● **Directions**: Using the data beneath this instruction, retype only the lines from the one that contains "theorem dueTest_none (s" down to the one that contains "have h3 : (t.drop", both included, exactly as they appear.

● **Records for this task**:
_ _ _ _
-- ==== Sys2Proof/Laws/Changeover.lean ====
section
/-! SUPPORT. The Changeover Controller: what it may change, the due test, the hold, readiness. -/

namespace Sys2Proof.Machine

theorem foundReady_state (s : State) (p b) (h : s.change.state = .due) :
    (s.foundReady p b).change.state = .due ∨ (s.foundReady p b).change.state = .doorWait := by
  unfold State.foundReady; dsimp only; split
  · exact .inl rfl
  · exact .inr rfl

theorem judgeReady_state (s : State) (h : s.change.state = .due) :
    s.judgeReady.change.state = .due ∨ s.judgeReady.change.state = .doorWait := by
  unfold State.judgeReady; split
  · split
    · exact foundReady_state _ _ _ h
    · split
      · exact foundReady_state _ _ _ h
      · exact .inl h
  · exact .inl h

theorem passHold_state (s : State) (p) (h : s.change.state = .due) :
    (s.passHold p).change.state = .due ∨ (s.passHold p).change.state = .doorWait := by
  unfold State.passHold; dsimp only
  apply judgeReady_state
  split <;> exact h

theorem enterDue_state (s : State) (p) : (s.enterDue p).change.state = .due ∨ (s.enterDue p).change.state = .doorWait := by
  unfold State.enterDue; dsimp only
  split
  · exact passHold_state _ _ rfl
  · split
    · exact judgeReady_state _ rfl
    · exact judgeReady_state _ rfl

/-- What the due test makes of a P (R145). -/
theorem dueTest_spec (s : State) (r : Fare) (h : s.cat.pendingFare = some r) :
    if r.minute = 0 ∨ (s.clock.valid = true ∧ r.minute ≤ s.clock.minute) then s.dueTest.change.state = .due ∨ s.dueTest.change.state = .doorWait
    else s.dueTest.change = { state := .staging, hold := .absent, door := none, requested := none, forced := false } := by
  unfold State.dueTest; rw [h]; dsimp only
  have : s.isDue r.minute = true ↔ (r.minute = 0 ∨ (s.clock.valid = true ∧ r.minute ≤ s.clock.minute)) := by
    unfold State.isDue; simp
  by_cases g : s.isDue r.minute = true
  · rw [if_pos (this.mp g)]; simp only [g, if_true]; exact enterDue_state _ _
  · rw [if_neg (fun x => g (this.mpr x))]; simp only [g]; rfl

theorem promote_frame (c : Catalogue) (jobs p) :
    (c.promote jobs p).h = c.h ∧ (c.promote jobs p).b = c.b ∧ (c.promote jobs p).chain = c.chain := by
  unfold Catalogue.promote; split
  · exact ⟨rfl, rfl, rfl⟩
  · split <;> exact ⟨rfl, rfl, rfl⟩

theorem dueTest_none (s : State) (h : s.cat.pendingFare = none) :
    s.dueTest = s.setChange { state := .idle, hold := .absent, door := none, requested := none, forced := false } := by
  unfold State.dueTest; rw [h]

theorem moved_pending {s t : State} (h : Moved s t) :
    t.cat.pendingFare = s.cat.pendingFare := by have := congrArg Catalogue.pendingFare h.cat; exact this

theorem moved_active {s t : State} (h : Moved s t) :
    t.cat.active = s.cat.active := by have := congrArg Catalogue.active h.cat; exact this

theorem moved_h {s t : State} (h : Moved s t) : t.cat.h = s.cat.h := by have := congrArg Catalogue.h h.cat; exact this

theorem moved_b {s t : State} (h : Moved s t) : t.cat.b = s.cat.b := by have := congrArg Catalogue.b h.cat; exact this

theorem moved_chain {s t : State} (h : Moved s t) :
    t.cat.chain = s.cat.chain := by have := congrArg Catalogue.chain h.cat; exact this

theorem decided_hold {s t : State} (h : Decided s t) :
    t.cat.hold = s.cat.hold := by have := congrArg Catalogue.hold h.cat; exact this

theorem allArmed_congr {s t : State} (h : ∀ d, (t.drop d).bare = (s.drop d).bare) (p) : t.allArmed p = s.allArmed p := by
  have e : ∀ d, t.counted d = s.counted d ∧ t.armed p d = s.armed p d := by
    intro d
    have h1 := congrArg (fun x : Drop => x.presence) (h d)
    have h2 := congrArg (fun x : Drop => x.stopping) (h d)
    have h3 := congrArg (fun x : Drop => x.known) (h d)
    have h4 := congrArg (fun x : Drop => x.holdings) (h d)
    have h1 : (t.drop d).presence = (s.drop d).presence := h1
    have h2 : (t.drop d).stopping = (s.drop d).stopping := h2
    have h3 : (t.drop d).known = (s.drop d).known := h3
    have h4 : (t.drop d).holdings = (s.drop d).holdings := h4
    unfold State.armed State.counted
    rw [h1, h2, h3, h4]; exact ⟨rfl, rfl⟩
  unfold State.allArmed
  simp only [e]

/-- Readiness judged in DUE with no request. -/
theorem judgeReady_due (s : State) (p : Nat) (h1 : s.change.state = .due) (h2 : s.change.requested = none) (h3 : s.cat.p? = some p) :
   s.judgeReady = if s.allArmed p then s.foundReady p false else if s.change.hold = .passed then s.foundReady p true else s := by
  unfold State.judgeReady; rw [h1, h2, h3]

/-- What the passing of the hold does (R148). -/
theorem passHold_eq (s : State) (p : Nat) (h1 : s.change.state = .due) (h2 : s.change.requested = none) (h3 : s.cat.p? = some p) :
   s.passHold p = (if s.allArmed p then s.setChange { s.change with hold := .passed } else (s.setChange { s.change with hold := .passed }).raiseEdition .changeoverHeld p).foundReady p (!s.allArmed p) := by
  unfold State.passHold
  dsimp only
  have e : ∀ u : State, (u = s.setChange { s.change with hold := .passed } ∨ u = (s.setChange { s.change with hold := .passed }).raiseEdition .changeoverHeld p) → u.allArmed p = s.allArmed p ∧ u.judgeReady = u.foundReady p (!s.allArmed p) := by
    intro u hu
    have ha : u.allArmed p = s.allArmed p := by rcases hu with rfl | rfl <;> rfl
    refine ⟨ha, ?_⟩
    rw [judgeReady_due u p (by rcases hu with rfl | rfl <;> exact h1) (by rcases hu with rfl | rfl <;> exact h2) (by rcases hu with rfl | rfl <;> exact h3)]
    rw [ha, if_pos (show u.change.hold = .passed by rcases hu with rfl | rfl <;> rfl)]
    cases s.allArmed p <;> rfl
  have ha : (s.setChange { s.change with hold := .passed }).allArmed p = s.allArmed p := rfl
  split
  next g => exact (e _ (.inl rfl)).2
  next g => exact (e _ (.inr rfl)).2

/-- The changeover record after the bus has been found ready (R149). -/
theorem foundReady_change (s : State) (p b) :
    (s.foundReady p b).change.hold = .absent ∧ (s.foundReady p b).change.forced = b ∧
   (if s.port.door = .closed ∨ s.settings.doorLimit = 0 then (s.foundReady p b).change.state = .due ∧ (s.foundReady p b).change.requested = some p ∧ (s.foundReady p b).change.door = none ∧ (s.foundReady p b).cat.hold = s.cat.pendingFare.map Fare.ref else (s.foundReady p b).change.state = .doorWait ∧ (s.foundReady p b).change.requested = s.change.requested ∧ (s.foundReady p b).change.door.isSome = true) := by
  unfold State.foundReady; dsimp only
  split
  · exact ⟨rfl, rfl, rfl, rfl, rfl, rfl⟩
  · exact ⟨rfl, rfl, rfl, rfl, rfl⟩

/-- What the passing of the hold leaves (R148, R149). -/
theorem passHold_all (s : State) (p : Nat) (h1 : s.change.state = .due) (h2 : s.change.requested = none) (h3 : s.cat.p? = some p) :
   let t := s.passHold p
   t.change.hold = .absent ∧ t.change.forced = !s.allArmed p ∧
      (if s.port.door = .closed ∨ s.settings.doorLimit = 0 then
        t.change.state = .due ∧ t.change.requested = some p ∧ t.change.door = none ∧ t.cat.hold = s.cat.pendingFare.map Fare.ref
      else t.change.state = .doorWait ∧ t.change.requested = none ∧ t.change.door.isSome = true) ∧
      (s.allArmed p = true → t.port.flags.changeoverHeld = s.port.flags.changeoverHeld) ∧
      (s.allArmed p = false → s.port.flags.changeoverHeld = none →
        t.port.flags.changeoverHeld = some { edition := p, code := none, drop := none, minute := s.stamp }) := by
  dsimp only
  have e2 := passHold_eq s p h1 h2 h3
  generalize hz : (if s.allArmed p then s.setChange { s.change with hold := .passed } else (s.setChange { s.change with hold := .passed }).raiseEdition .changeoverHeld p) = z at e2
  obtain ⟨c1, c2, c3⟩ := foundReady_change z p (!s.allArmed p)
  have hzp : z.port.door = s.port.door ∧ z.settings = s.settings ∧ z.change.requested = none ∧ z.cat = s.cat := by
    rw [← hz]; split
    · exact ⟨rfl, rfl, h2, rfl⟩
    · refine ⟨?_, rfl, h2, rfl⟩
      have := Port.raise_core s.port s.settings.enables .changeoverHeld { edition := p, code := none, drop := none, minute := s.stamp }
      have := congrArg Port.door this; exact this
  rw [hzp.1, hzp.2.1, hzp.2.2.1, hzp.2.2.2] at c3
  have hfl : ∀ b, (z.foundReady p b).port = z.port := by
    intro b; unfold State.foundReady; dsimp only; split <;> rfl
  rw [e2]
  refine ⟨c1, c2, c3, fun ha => ?_, fun ha hn => ?_⟩
  · rw [hfl, ← hz, if_pos ha]; rfl
  · rw [hfl, ← hz, if_neg (by rw [ha]; simp)]
    have := raise_sets s.port s.settings.enables .changeoverHeld { edition := p, code := none, drop := none, minute := s.stamp }
    have hn' : s.port.flags.get .changeoverHeld = none := hn
    rw [hn'] at this; exact this

theorem allArmed_iff (s : State) (p : Nat) : s.allArmed p = true ↔ s.busArmed p := by
  have mem : ∀ d : DropId, d ∈ allDrops := by decide
  unfold State.allArmed State.busArmed
  rw [List.all_eq_true]
  have one : ∀ d, (!s.counted d || s.armed p d) = true ↔ ((s.drop d).presence = .present → (s.drop d).stopping = false →
      (s.drop d).known = true ∧ (s.drop d).holdings.staged = p) := by
    intro d
    unfold State.armed State.counted
    cases (s.drop d).stopping <;> cases (s.drop d).known <;> by_cases h : (s.drop d).presence = .present <;> simp [h]
  exact ⟨fun h d => (one d).mp (h d (mem d)), fun h d _ => (one d).mpr (h d)⟩

theorem busArmed_congr {s t : State} (h : ∀ d, (t.drop d).bare = (s.drop d).bare) (p : Nat) : t.busArmed p ↔ s.busArmed p := by
  rw [← allArmed_iff, ← allArmed_iff, allArmed_congr h]

theorem p?_of {s : State} {r : Fare} (h : s.cat.pendingFare = some r) : s.cat.p? = some r.edition := by
  unfold Catalogue.p?; rw [h]; rfl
_ _ _ _
● **Completed task**:
theorem dueTest_none (s : State) (h : s.cat.pendingFare = none) :
    s.dueTest = s.setChange { state := .idle, hold := .absent, door := none, requested := none, forced := false } := by
  unfold State.dueTest; rw [h]

theorem moved_pending {s t : State} (h : Moved s t) :
    t.cat.pendingFare = s.cat.pendingFare := by have := congrArg Catalogue.pendingFare h.cat; exact this

theorem moved_active {s t : State} (h : Moved s t) :
    t.cat.active = s.cat.active := by have := congrArg Catalogue.active h.cat; exact this

theorem moved_h {s t : State} (h : Moved s t) : t.cat.h = s.cat.h := by have := congrArg Catalogue.h h.cat; exact this

theorem moved_b {s t : State} (h : Moved s t) : t.cat.b = s.cat.b := by have := congrArg Catalogue.b h.cat; exact this

theorem moved_chain {s t : State} (h : Moved s t) :
    t.cat.chain = s.cat.chain := by have := congrArg Catalogue.chain h.cat; exact this

theorem decided_hold {s t : State} (h : Decided s t) :
    t.cat.hold = s.cat.hold := by have := congrArg Catalogue.hold h.cat; exact this

theorem allArmed_congr {s t : State} (h : ∀ d, (t.drop d).bare = (s.drop d).bare) (p) : t.allArmed p = s.allArmed p := by
  have e : ∀ d, t.counted d = s.counted d ∧ t.armed p d = s.armed p d := by
    intro d
    have h1 := congrArg (fun x : Drop => x.presence) (h d)
    have h2 := congrArg (fun x : Drop => x.stopping) (h d)
    have h3 := congrArg (fun x : Drop => x.known) (h d)
    have h4 := congrArg (fun x : Drop => x.holdings) (h d)
    have h1 : (t.drop d).presence = (s.drop d).presence := h1
    have h2 : (t.drop d).stopping = (s.drop d).stopping := h2
    have h3 : (t.drop d).known = (s.drop d).known := h3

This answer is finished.